The round was led by Plural, the operator-led investment platform co-founded by Wise’s Taavet Hinrikus, with €7 million contributed by SmartCap’s Defence Fund — an Estonian state-backed vehicle. The raise brings Frankenburg’s total capital to €40M.

A new Defence name in town

Frankenburg was founded in 2024 by serial entrepreneurs Taavi Madiberk and Marko Virkebau, with the idea that traditional defence procurement was fundamentally mismatched to the pace of modern conflict. The company is led by CEO Kusti Salm, formerly the permanent secretary at Estonia’s Ministry of Defence. So what exactly they are solving?

Modern aerial warfare has created a stark economic imbalance: large-scale aerial threats, from low-cost unmanned systems to cruise-missile-like targets, can be produced quickly and in large numbers, while interceptors are often expensive, slow to manufacture, and available only in limited quantities.

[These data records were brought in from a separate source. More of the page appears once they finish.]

/-- Writes the bytes of a list of elements, granule by granule in the order given (R249). Answers the fault of the first granule that
does not translate, with the writes before it performed; a granule on a peer goes to the list of writes to send. -/
def State.writeGranules (s : State) (c : Context) (old : Nat) (d : Desc) :
    List GranuleWrite → List (Nat × Nat × GranuleWrite) → List Touch →
      State × List (Nat × Nat × GranuleWrite) × List Touch × Option Raised
  | [], out, tch => (s, out, tch, none)
  | w :: l, out, tch =>
    match s.translate c old w.tid d w.t w.gran true with
    | .error (.raise r) => (s, out, tch, some r)
    | .error (.peer _ _ _) => (s, out, tch, none)
    | .ok (.peer dev page) =>
      State.writeGranules s c old d l (out ++ [(dev, page, w)]) (tch ++ [⟨w.tid, w.t, w.gran, none, false⟩])
    | .ok (.page p) =>
      let g := p * 1024 + w.gran
      State.writeGranules (s.putGranule c w.tid d.keyid (if d.short then some (d.retw * 1024) else none) g w.mask w.data w.pois)
        c old d l out (tch ++ [⟨w.tid, w.t, w.gran, some g, false⟩])

/-! ### Structure addresses -/

/-- The tensor and byte offset of a structure address (R93), with its descriptor: rank 1, i8, and the `n` bytes within the
extent, aligned to `align`. -/
def State.structAt (s : State) (c : Context) (old : Nat) (addr : Word) (n align : Nat) : Except Stop (Nat × Nat × Desc) :=
  let tid := wbits addr 0 20
  let off := wbits addr 20 44
  match s.plainDesc c old tid with
  | none => startFault .engDesc 0
  | some d =>
    if d.rank ≠ 1 || d.fmt ≠ 9 then startFault .engDesc 0
    else if d.ext.headD 0 < off + n || off % align ≠ 0 then startFault .engViewRange 0
    else .ok (tid, off, d)

/-- Reads `n` granules of a structure, from the one that holds offset `off`. -/
def State.structGranules (s : State) (c : Context) (old tid : Nat) (d : Desc) : Nat → Nat → Except Stop Got
  | _, 0 => .ok ⟨0, none, []⟩
  | off, n + 1 =>
    let (bn, o) := d.block [off]
    match s.readGranule c old [] tid d bn (o / 64) with
    | .error e => .error e
    | .ok g =>
      match s.structGranules c old tid d (off / 64 * 64 + 64) n with
      | .error e => .error e
      | .ok r => .ok ⟨g.val + 2 ^ 512 * r.val, g.pois.or r.pois, g.touched ++ r.touched⟩

/-- The `n` bytes at a structure address, as a number, and the poison of their granules (R93). -/
def State.readStruct (s : State) (c : Context) (old : Nat) (addr : Word) (n align : Nat) : Except Stop Got :=
  match s.structAt c old addr n align with
  | .error e => .error e
  | .ok (tid, off, d) =>
    match s.structGranules c old tid d off ((off % 64 + n + 63) / 64) with
    | .error e => .error e
    | .ok g => .ok { g with val := bits g.val (8 * (off % 64)) (8 * n) }

/-- The granule writes of `n` bytes at an offset of a rank-1 tensor. -/
def structWrites (tid : Nat) (d : Desc) (off : Nat) (bs : List Byte) (pois : Option (Nat × Nat)) : List GranuleWrite :=
  (bs.zipIdx).foldl (fun l e =>
    (elemWrites tid d [off + e.2] e.1.toNat pois).foldl (fun l w => mergeWrite w l) l) []

/-- Writes bytes at a structure address; answers the fault, if the access meets one. -/
def State.writeStruct (s : State) (c : Context) (old : Nat) (addr : Word) (align : Nat) (bs : List Byte) (pois : Option (Nat × Nat)) :
    Except Stop (State × List (Nat × Nat × GranuleWrite) × List Touch) :=
  match s.structAt c old addr bs.length align with
  | .error e => .error e
  | .ok (tid, off, d) =>
    match s.writeGranules c old d (structWrites tid d off bs pois) [] [] with
    | (s', out, tch, none) => .ok (s', out, tch)
    | (_, _, _, some r) => .error (.raise r)

/-! ### Accesses leave traces: caches and the sketch -/

/-- Hash of row `r` of the sketch (R147), of a page number within its stack. -/
def sketchHash (r pn : Nat) : Nat :=
  pn * [0x9E3779B1, 0x85EBCA77, 0xC2B2AE3D, 0x27D4EB2F].getD r 0 % 2 ^ 32 / 2 ^ 20

/-- The entry with the smallest estimate, the lowest-numbered of equal ones. -/
def leastEntry : List HotEntry → Nat → Option (Nat × Nat)
  | [], _ => none
  | e :: l, i => match leastEntry l (i + 1) with
    | some (j, v) => if v < e.est then some (j, v) else some (i, e.est)
    | none => some (i, e.est)

/-- One access to a granule of device page `page` at its stack (R147). -/
def Stack.touch (k : Stack) (page tower tid t ctx : Nat) : Stack :=
  let pn := page % 2 ^ 21
  let sk := (List.range 4).foldl (fun m r =>
    let key := 4096 * r + sketchHash r pn
    SMap.set 0 m key (min 65535 (SMap.get 0 m key + 1))) k.sketch
  let est := (List.range 4).foldl (fun a r => min a (SMap.get 0 sk (4096 * r + sketchHash r pn))) 65535
  let fresh : HotEntry := { page, est, byTower := (List.range 4).map fun i => if i = tower then 1 else 0, tid, tix := t, ctx }
  let old := k.candidates
  let new :=
    if old.any (·.page == page) then
      old.map fun e => if e.page == page then
        { e with est, byTower := e.byTower.zipIdx.map fun b => if b.2 = tower then b.1 + 1 else b.1, tid, tix := t, ctx } else e
    else if old.length < 64 then old ++ [fresh]
    else match leastEntry old 0 with
      | some (i, v) => if v < est then old.set i fresh else old
      | none => old
  { k with sketch := sk, candidates := new }

/-- One access to a granule of a device page, by the tower it is counted for, the tensor and table index it names and its context. -/
def State.touchPage (s : State) (page tower tid t ctx : Nat) : State :=
  let k := (s.memStacks.toList.getD (page / 2 ^ 21) Stack.cold).touch page tower tid t ctx
  { s with memStacks := s.memStacks.setIfInBounds (page / 2 ^ 21) k }

/-- A read of a context's tables at a physical byte address, counted at its stack (R147) for the table tensor, index 0 (log 75). -/
def State.touchTable (s : State) (c : Context) (tower addr : Nat) : State := s.touchPage (addr / 65536) tower c.tblt 0 c.num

Frankenburg’s pitch is straightforward — if it costs a million dollars to shoot down a drone that cost a few thousand to build, the defender will eventually run out of money and missiles.

Their current flagship product, Mark I, is described as the world’s first short-range air-defence missile designed from the outset for mass production, built entirely from commercially available components. The company took it from concept to successful testing in 13 months — an endeavour that would typically take over a decade in conventional defence programmes.

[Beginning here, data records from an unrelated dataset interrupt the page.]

-- ==== Sys2Proof/Machine/Control.lean ====
section
/-! DEFINITION. Class CTL (R329) and VSKIP: branches, loops, the two issue modes, END, YIELD, and the explicit waits (R63, R64, R68
to R72). A paced wait lets its bundle issue and then holds the strand; a timed one is a check. -/

namespace Sys2Proof.Machine

/-- Whether the strand issues in timed mode. -/
def State.isTimed (s : State) : Bool := s.iss.st.mode == .timed

/-- ILLEGAL INSTR in the read stage (R68, R108). -/
def State.badInstr (s : State) : Raised := s.fault .illegalInstr s.slotWord

/-- SCHEDULE WAIT with its cause (R287). -/
def State.waitFault (s : State) (cause : Nat) : Raised := s.fault .scheduleWait cause

/-- The stream offset of the bundle after the one being issued. -/
def State.nextPc (s : State) : Nat := s.iss.pc + 4 * s.iss.words.length

/-- The target of a relative branch (R358): slots from the first slot of the bundle. -/
def State.branchTarget (s : State) (off : Word) : Int := s.iss.pc + 4 * off.toInt

/-- A target below 0 or at or beyond the stream's length (R358). -/
def State.targetChecks (s : State) (t : Int) : List Raised :=
  failed [(t < 0 || (s.iss.st.len : Int) ≤ t, s.badOperand)]

/-- ILLEGAL INSTR of an instruction that is legal in paced mode alone (R68): a check of state, which a slot guarded off by a prefix does not
make (R69). -/
def State.pacedOnly (s : State) : List Raised := failed [(s.isTimed, s.badInstr)]

/-- BR (R358). -/
def execBr (n : BitVec 1) (p : BitVec 3) (o : BitVec 14) (s : State) : Host.Outcome State Fault Refusal :=
  let t := s.branchTarget (s.imm o.toNat 14 true true)
  .next (s.slotDone (s.targetChecks t) s.pacedOnly
    (if s.iss.st.preg p != (n == 1#1) then [.jump t.toNat] else []))

/-- JAL (R391). -/
def execJal (d : BitVec 6) (i : BitVec 12) (s : State) : Host.Outcome State Fault Refusal :=
  let t := s.branchTarget (s.imm i.toNat 12 true true)
  .next (s.slotDone (s.targetChecks t) s.pacedOnly
    [.result 1 (.sreg d (BitVec.ofNat 64 s.nextPc) false), .jump t.toNat])

/-- JIND (R391): the guard stands in the slot, and the target is checked only where it is true. -/
def execJind (n : BitVec 1) (p : BitVec 3) (d a : BitVec 6) (s : State) : Host.Outcome State Fault Refusal :=
  let t := (s.iss.st.sreg a).toNat
  let taken := s.iss.st.preg p != (n == 1#1)
  .next (s.slotDone
    (failed [(taken && (s.iss.st.len ≤ t || t % 4 != 0), s.badOperand)] ++ s.poisonChecks [a]) s.pacedOnly
    (if taken then [.result 1 (.sreg d (BitVec.ofNat 64 s.nextPc) false), .jump t] else []))

/-- A loop instruction with its count read (R70, R71, R403). -/
def State.loopOp (s : State) (count : Nat) (m : BitVec 12) (poison : List Raised) : Host.Outcome State Fault Refusal :=
  let depth := s.iss.st.loops.length
  let body := s.afterBundles s.iss.core s.iss.st.len s.nextPc (m.toNat + 1)
  let after := body.getD 0
  let inside := match s.iss.st.loops with
    | f :: _ => after ≤ f.after
    | [] => true
  .next (s.slotDone (failed [(2 ^ 32 ≤ count || body.isNone, s.badOperand)] ++ poison)
    (failed [(4 ≤ depth || !inside, s.badOperand)])
    (if count = 0 then [.emptyLoop depth after 0]
     else [.openLoop { lc := depth, first := s.nextPc, after, count, index := 0 }]))

/-- LOOP (R403): the count is the whole of S`a`. -/
def execLoop (a : BitVec 6) (m : BitVec 12) (s : State) : Host.Outcome State Fault Refusal :=
  s.loopOp (s.iss.st.sreg a).toNat m (s.poisonChecks [a])

/-- LOOPI (R403): the count is an immediate. -/
def execLoopi (i : BitVec 6) (m : BitVec 12) (s : State) : Host.Outcome State Fault Refusal :=
  s.loopOp (s.imm i.toNat 6 false false).toNat m []

/-- TIMED with its V read (R63, R460): a grid without timed sections has no TIMED (R108). The rendezvous is judged when the
team's bundles of the cycle are resolved. -/
def State.timedOp (s : State) (v : Nat) (poison : List Raised) : Host.Outcome State Fault Refusal :=
  .next (s.slotDone poison (failed [(!s.iss.tm.tsec, s.badInstr)]) [.timed v])

/-- TIMED V (R460). -/
def execTimedImm (i : BitVec 18) (s : State) : Host.Outcome State Fault Refusal :=
  s.timedOp (s.imm i.toNat 18 false false).toNat []

/-- TIMED Sa (R460). -/
def execTimedReg (a : BitVec 6) (s : State) : Host.Outcome State Fault Refusal :=
  s.timedOp (s.iss.st.sreg a).toNat (s.poisonChecks [a])

/-- PACED (R426). -/
def execPaced (s : State) : Host.Outcome State Fault Refusal := .next (s.slotDone [] [] [.paced])

/-- END (R375). -/
def execEndStrand (s : State) : Host.Outcome State Fault Refusal := .next (s.slotDone [] [] [.halt])

/-- YIELD (R484). -/
def execYield (s : State) : Host.Outcome State Fault Refusal := .next (s.slotDone [] [] [.yield])

/-- An entry of a context's group table as it was last checked (R88). A relay forwards the copies of a multicast by it (R268; log 78). -/
def State.groupEntry (s : State) (ctx g : Nat) : BitVec 256 :=
  match s.context ctx with
  | some c => SMap.get 0 c.groups g
  | none => 0

/-- The entry of the scheduler's copy for a group (R88, R89): one that includes this device, else none, which is 0. -/
def State.groupOf (s : State) (ctx g : Nat) : BitVec 256 :=
  if (s.groupEntry ctx g).getLsbD s.fabric.devid then s.groupEntry ctx g else 0

/-- BARR (R355, R356). -/
def execBarr (x : BitVec 1) (g : BitVec 8) (s : State) : Host.Outcome State Fault Refusal :=
  if x = 1#1 then
    .next (s.slotDone [] (failed [(s.isTimed, s.badOperand), (s.groupOf s.iss.tm.ctx g.toNat == 0, s.fault .engGroup 0)])
      [.crossBarrier g.toNat])
  else .next (s.slotDone [] [] [.barrier])

/-- TWAIT (R464). -/
def execTwait (a b c : BitVec 6) (s : State) : Host.Outcome State Fault Refusal :=
  let pending := s.iss.st.isPending a.toNat || s.iss.st.isPending b.toNat || s.iss.st.isPending c.toNat
  .next (s.slotDone [] (failed [(s.isTimed && pending, s.waitFault 0)])
    (if pending then [.hold (.tokens a.toNat b.toNat c.toNat)] else [.acquire false]))

/-- The code of a handle state (R333). -/
def HandleState.code : HandleState → Nat
  | .free => 0 | .filling => 1 | .full => 2 | .draining => 3

/-- A handle that nothing has set yet (R221). -/
def Handle.fresh : Handle := { st := .free, exp := 0, fcnt := 0, dcnt := 0 }

/-- The state of a context's handle. -/
def State.handle (s : State) (ctx h : Nat) : Handle :=
  match s.context ctx with
  | some c => SMap.get Handle.fresh c.handles h
  | none => Handle.fresh

/-- HWAIT (R389): the handle's state stands as the previous CYC cycle left it. -/
def execHwait (e : BitVec 2) (h : BitVec 8) (s : State) : Host.Outcome State Fault Refusal :=
  let unmet := (s.handle s.iss.tm.ctx h.toNat).st.code != e.toNat
  .next (s.slotDone [] (failed [(s.isTimed && unmet, s.waitFault 1)])
    (if unmet then [.hold (.handle h.toNat e.toNat)] else [.acquire true]))

/-- Where a counter stands (R93, R134). -/
inductive CounterPlace where
  | none
  | page (gran val : Nat)
  | peer (dev page gran : Nat)
  deriving DecidableEq, Repr

/-- What an access of the word at an offset of a tensor finds: where it stands and its granule, or the fault. A poisoned counter is consumed under
either policy (R365, R479). -/
def State.wordPlace (s : State) (c : Context) (tid off : Nat) (d : Desc) : Except Raised CounterPlace :=
  match s.structGranules c s.choice tid { d with zeroFill := false } off 1 with
  | .error (.raise r) => .error r
  | .error (.peer dev page gran) => .ok (.peer dev page gran)
  | .ok g => match g.pois with
    | some (x, k) => .error { Raised.of .poisonConsume .access 2 with pctx := x, pcause := k }
    | none => .ok (.page ((g.touched.head?.bind (·.addr)).getD 0) g.val)

/-- What an access of a counter finds. -/
def State.counterPlace (s : State) (ctx : Nat) (addr : Word) : Except Raised CounterPlace :=
  match s.context ctx with
  | none => .ok .none
  | some c =>
    match s.structAt c s.choice addr 8 8 with
    | .error (.raise r) => .error { r with point := .access }
    | .error _ => .ok .none
    | .ok (tid, off, d) => s.wordPlace c tid off d

/-- The counter's word in its granule. -/
def counterWord (addr : Word) (granule : Nat) : Nat := bits granule (8 * (wbits addr 20 44 % 64)) 64

/-- What is known of a counter on a peer page: nothing before the first answer. -/
def State.polled (s : State) (ctx : Nat) (addr : Word) : Except Raised (Option Nat) :=
  match s.polls.find? fun p => p.ctx == ctx && p.addr == addr with
  | none => .ok none
  | some p => match p.fault with
    | some r => .error r
    | none => if p.pois then .error { Raised.of .poisonConsume .access 2 with pctx := ctx, pcause := 1 } else .ok (some (counterWord addr p.data))

/-- What a read of a counter finds (R479): whether it has reached its target, or the fault of the access. -/
def State.counterReached (s : State) (ctx : Nat) (addr target : Word) : Except Raised Bool :=
  match s.counterPlace ctx addr with
  | .error r => .error r
  | .ok .none => .ok false
  | .ok (.page _ v) => .ok (target.toNat ≤ counterWord addr v)
  | .ok (.peer _ _ _) => match s.polled ctx addr with
    | .error r => .error r
    | .ok v => .ok (v.any (target.toNat ≤ ·))

/-- A timed WAITC (R479): it passes where the counter had reached its target 256 cycles ago, and does not where it has not reached it; where it has
since, either may be. DESIGN CHOICE (log 16): a counter that has been lowered again more than 256 cycles ago counts as it stands, and of one on a
peer page nothing is known. -/
def State.counterPasses (s : State) (ctx : Nat) (addr target : Word) : Except Raised Bool :=
  match s.counterPlace ctx addr with
  | .error r => .error r
  | .ok .none => .ok false
  | .ok (.page g v) =>
    let past := ((s.recent.filter fun e => e.1 == g && s.cyc < e.2.1 + 256).map (·.2.2)) ++ [v]
    let met (x : Nat) : Bool := target.toNat ≤ counterWord addr x
    .ok (met (past.headD v) || (past.any met && Config.counterSeen s.cyc s.iss.core s.iss.slot))
  | .ok (.peer _ _ _) => .ok (Config.counterSeen s.cyc s.iss.core s.iss.slot)

/-- WAITC (R479). A paced strand always waits for the report. -/
def execWaitc (a b : BitVec 6) (s : State) : Host.Outcome State Fault Refusal :=
  let addr := s.iss.st.sreg a
  let target := s.iss.st.sreg b
  let checks := failed [(wbits addr 20 44 % 8 != 0, s.badOperand)] ++ s.poisonChecks [a, b]
  if s.isTimed then
    match s.counterPasses s.iss.tm.ctx addr target with
    | .error r => .next (s.slotDone checks [] [.lateFault { r with slot := s.iss.slot }])
    | .ok met => .next (s.slotDone checks (failed [(!met, s.waitFault 2)]) [.acquire true])
  else .next (s.slotDone checks [] [.hold (.counter addr target s.cyc (s.iss.st.swpth.extractLsb' 0 40) s.iss.slot none)])

/-- Whether a bundle of the region from `off` on holds a loop instruction whose body ends past `stop` (R476). -/
def State.loopPast (s : State) (core len stop : Nat) : Nat → Nat → Bool
  | _, 0 => false
  | off, n + 1 =>
    match s.bundleEnd core len off (len / 4) with
    | none => false
    | some e =>
      ((List.range ((e - off) / 4)).any fun i =>
        let w := s.slotAt core (off + 4 * i)
        wordClass w == 1 && (wordOp w == 4 || wordOp w == 5) &&
          match s.afterBundles core len e ((wordOpnd w).extractLsb' 0 12).toNat.succ with
          | some f => stop < f
          | none => true) ||
      s.loopPast core len stop e n

/-- VSKIP (R72, R476). -/
def execVskip (n : BitVec 12) (s : State) : Host.Outcome State Fault Refusal :=
  let region := s.afterBundles s.iss.core s.iss.st.len s.nextPc (n.toNat + 1)
  let stop := region.getD 0
  let inside := match s.iss.st.loops with
    | f :: _ => stop ≤ f.after
    | [] => true
  let ty := s.vtype 0
  let off := maskBelow s.iss.st.maskTop ty.count == 0
  .next (s.slotDone
    (failed [(region.isNone || !s.rowInClaim (s.vrow 0) ||
      s.loopPast s.iss.core s.iss.st.len stop s.nextPc (n.toNat + 1), s.badOperand)])
    (failed [(!inside, s.badOperand)])
    (if off then (if s.isTimed then [.nulls (n.toNat + 1)] else [.skip stop]) else []))

end Sys2Proof.Machine
end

The new capital will be used to establish two EU-based mass-production units, secure long-lead components and early production stock, establish rocket motor and warhead production capability within the EU, and expand engineering, safety, quality, and export-control teams.

The target is a capacity of more than 100 missiles per day at each site. Estonia’s Minister of Economy and Industry, Erkki Keldo, noted that Frankenburg plans to establish production capacity at the Pärnu defence industry park. The company has also established ties with manufacturers in Korea and the UK.